The study was performed according to EU Method C.3 'Algal Inhibition Test', which is equivalent to OECD Guideline for Testing of Chemicals No. 201 'Alga Growth Inhibition Test'. Exponentially growing algae cells of Scenedesmus subspicatus were exposed to the test item under static conditions for 72 h to a range of concentration, nominally 0.32, 1.0, 3.16, 10.0, 31.6 mg/L. Auxiliary used to prepare the test media was an ultrasonic bath. The cell densities were measured at 24 hour intervals. Growth rate and inhibition of growth rate after 72 h were measured relative to control culture grown under identical conditions. The results are expressed in terms of nominal concentrations and a 72h-ErC10 = 1.6 mg/L and a 72h-ErC50 = 10.0 mg/L were determined. Additionally, the cell density was used to calculate a No Observed Effect Concentration (NOEC) and a Lowest Observed Effect Concentration (LOEC) according to Dunnett test. The NOEC was calculated to be 0.32 mg/L and the LOEC was calculated to be 1.0 mg/L. This toxicity study is classified as acceptable and can be used for assessment.

Description of key information

The acute toxicity of the test item to the aquatic algae Scenedesmus subspicatus was determined after 72 h of exposure and showed an ErC10 of 1.6 mg/L and an ErC50 of 10.0 mg/L. Measured cell density was used to calculate a NOEC of 0.32 mg/L.
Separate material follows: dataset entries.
-- ==== Sys2Proof/Machine/Image.lean ====
section
/-! DEFINITION. The Clody image: its header, authentication, directory and record bodies, each checked
and then put where it belongs (03 R99–R112; 04 R145–R147; 05 R195, R196; 06 R219; 10 R413; 12 R463;
14 R533, R534; 19 R638). A check answers a boot code where it fails. -/

namespace Sys2Proof.Machine
open Sys2Proof.Bits

namespace Flash

/-- `n` flash bytes from an address; an unlisted byte is erased and reads 0xFF (03 R100). -/
def read : List Host.Cell → Nat → Nat → Bytes
  | _, _, 0 => []
  | cells, a, n + 1 =>
    let c := cells.dropWhile (fun e => decide (e.1 < a))
    (match c with
     | e :: _ => if e.1 = a then e.2 else 0xFF
     | [] => 0xFF) :: read c (a + 1) n

/-- Bytes from an address on made to hold given values; erased bytes are not listed. -/
def set (cells : List Host.Cell) (a : Nat) (b : Bytes) : List Host.Cell :=
  (List.range b.length).foldl (fun t i => Tab.put (fun _ => (0xFF : BitVec 8)) t (a + i) (b.getD i 0)) cells

/-- Bytes programmed from an address: programming NOR flash only clears bits (PRESUMED, log entry 27). -/
def put (cells : List Host.Cell) (a : Nat) (b : Bytes) : List Host.Cell :=
  set cells a ((read cells a b.length).zipWith (fun x y => x &&& y) b)

/-- Bytes of a range erased. -/
def erase (cells : List Host.Cell) (a n : Nat) : List Host.Cell :=
  cells.filter (fun e => decide (e.1 < a ∨ a + n ≤ e.1))

/-- The first byte of a slot (03, Flash slots). -/
def slotBase (slot : Nat) : Nat := 0x4000000 * slot

end Flash

namespace Image

/-- RECORD_COUNT, DIRECTORY_OFFSET, IMAGE_LENGTH and the other header fields (03 R100). -/
def count (h : Bytes) : Nat := leAt h 10 2
/-- See `count`. -/
def dirOff (h : Bytes) : Nat := leAt h 24 4
/-- See `count`. -/
def length (h : Bytes) : Nat := leAt h 20 4
/-- SECURITY_VERSION. -/
def security (h : Bytes) : Nat := leAt h 16 2
/-- RAISE_MIN_SV. -/
def raises (h : Bytes) : Bool := (leAt h 18 2).testBit 0

/-- The header passes 03 R100. -/
def headerOk (h : Bytes) : Bool :=
  decide (leAt h 0 4 = 0x434C4459 ∧ leAt h 4 2 = 3 ∧ leAt h 6 2 = 0x07A3 ∧ leAt h 8 2 = 0x6432 ∧
    leAt h 18 2 < 2 ∧ leAt h 28 4 = 0 ∧ leAt h 176 16 = 0 ∧ 1 ≤ count h ∧ count h ≤ 64 ∧
    dirOff h % 64 = 0 ∧ 320 ≤ dirOff h ∧ length h ≤ 67108864 ∧ dirOff h + 64 * count h ≤ length h)

/-- One directory entry (03 R105). -/
def entryAt (d : Bytes) (i : Nat) : DirEntry :=
  let e := sliceZ d (64 * i) 64
  { typ := leAt e 0 2, inst := leAt e 2 2, off := leAt e 8 4, len := leAt e 12 4, digest := slice e 16 48 }

/-- An entry's layout (03 R106). -/
def entryOk (h d : Bytes) (i : Nat) : Bool :=
  let e := entryAt d i
  decide (leAt d (64 * i + 4) 4 = 0 ∧ e.off % 64 = 0 ∧ dirOff h + 64 * count h ≤ e.off ∧ e.off + e.len ≤ length h)

/-- A record type without its optional bit (03 R107). -/
def baseType (t : Nat) : Nat := t % 32768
Key value for chemical safety assessment

EC50 for freshwater algae:
10 mg/L
EC10 or NOEC for freshwater algae:
0.32 mg/L

Additional information

The study was performed according to EU Method C.3 'Algal Inhibition Test', which is equivalent to OECD Guideline for Testing of Chemicals No. 201 'Alga Growth Inhibition Test'. Exponentially growing algae cells of Scenedesmus subspicatuswere exposed to the test item under static conditions for 72 h to a range of concentration, nominally 0.32, 1.0, 3.16, 10.0, 31.6 mg/L. Auxiliary used to prepare the test media was an ultrasonic bath. The cell densities were measured at 24 hour intervals. Growth rate and inhibition of growth rate after 72 h were measured relative to control culture grown under identical conditions. The results are expressed in terms of nominal concentrations and a 72h-ErC10 = 1.6 mg/L and a 72h-ErC50 = 10.0 mg/L were determined. Additionally, the cell density was used to calculate a No Observed Effect Concentration (NOEC) and a Lowest Observed Effect Concentration (LOEC) according to Dunnett test. The NOEC was calculated to be 0.32 mg/L and the LOEC was calculated to be 1.0 mg/L. This toxicity study is classified as acceptable and can be used for assessment.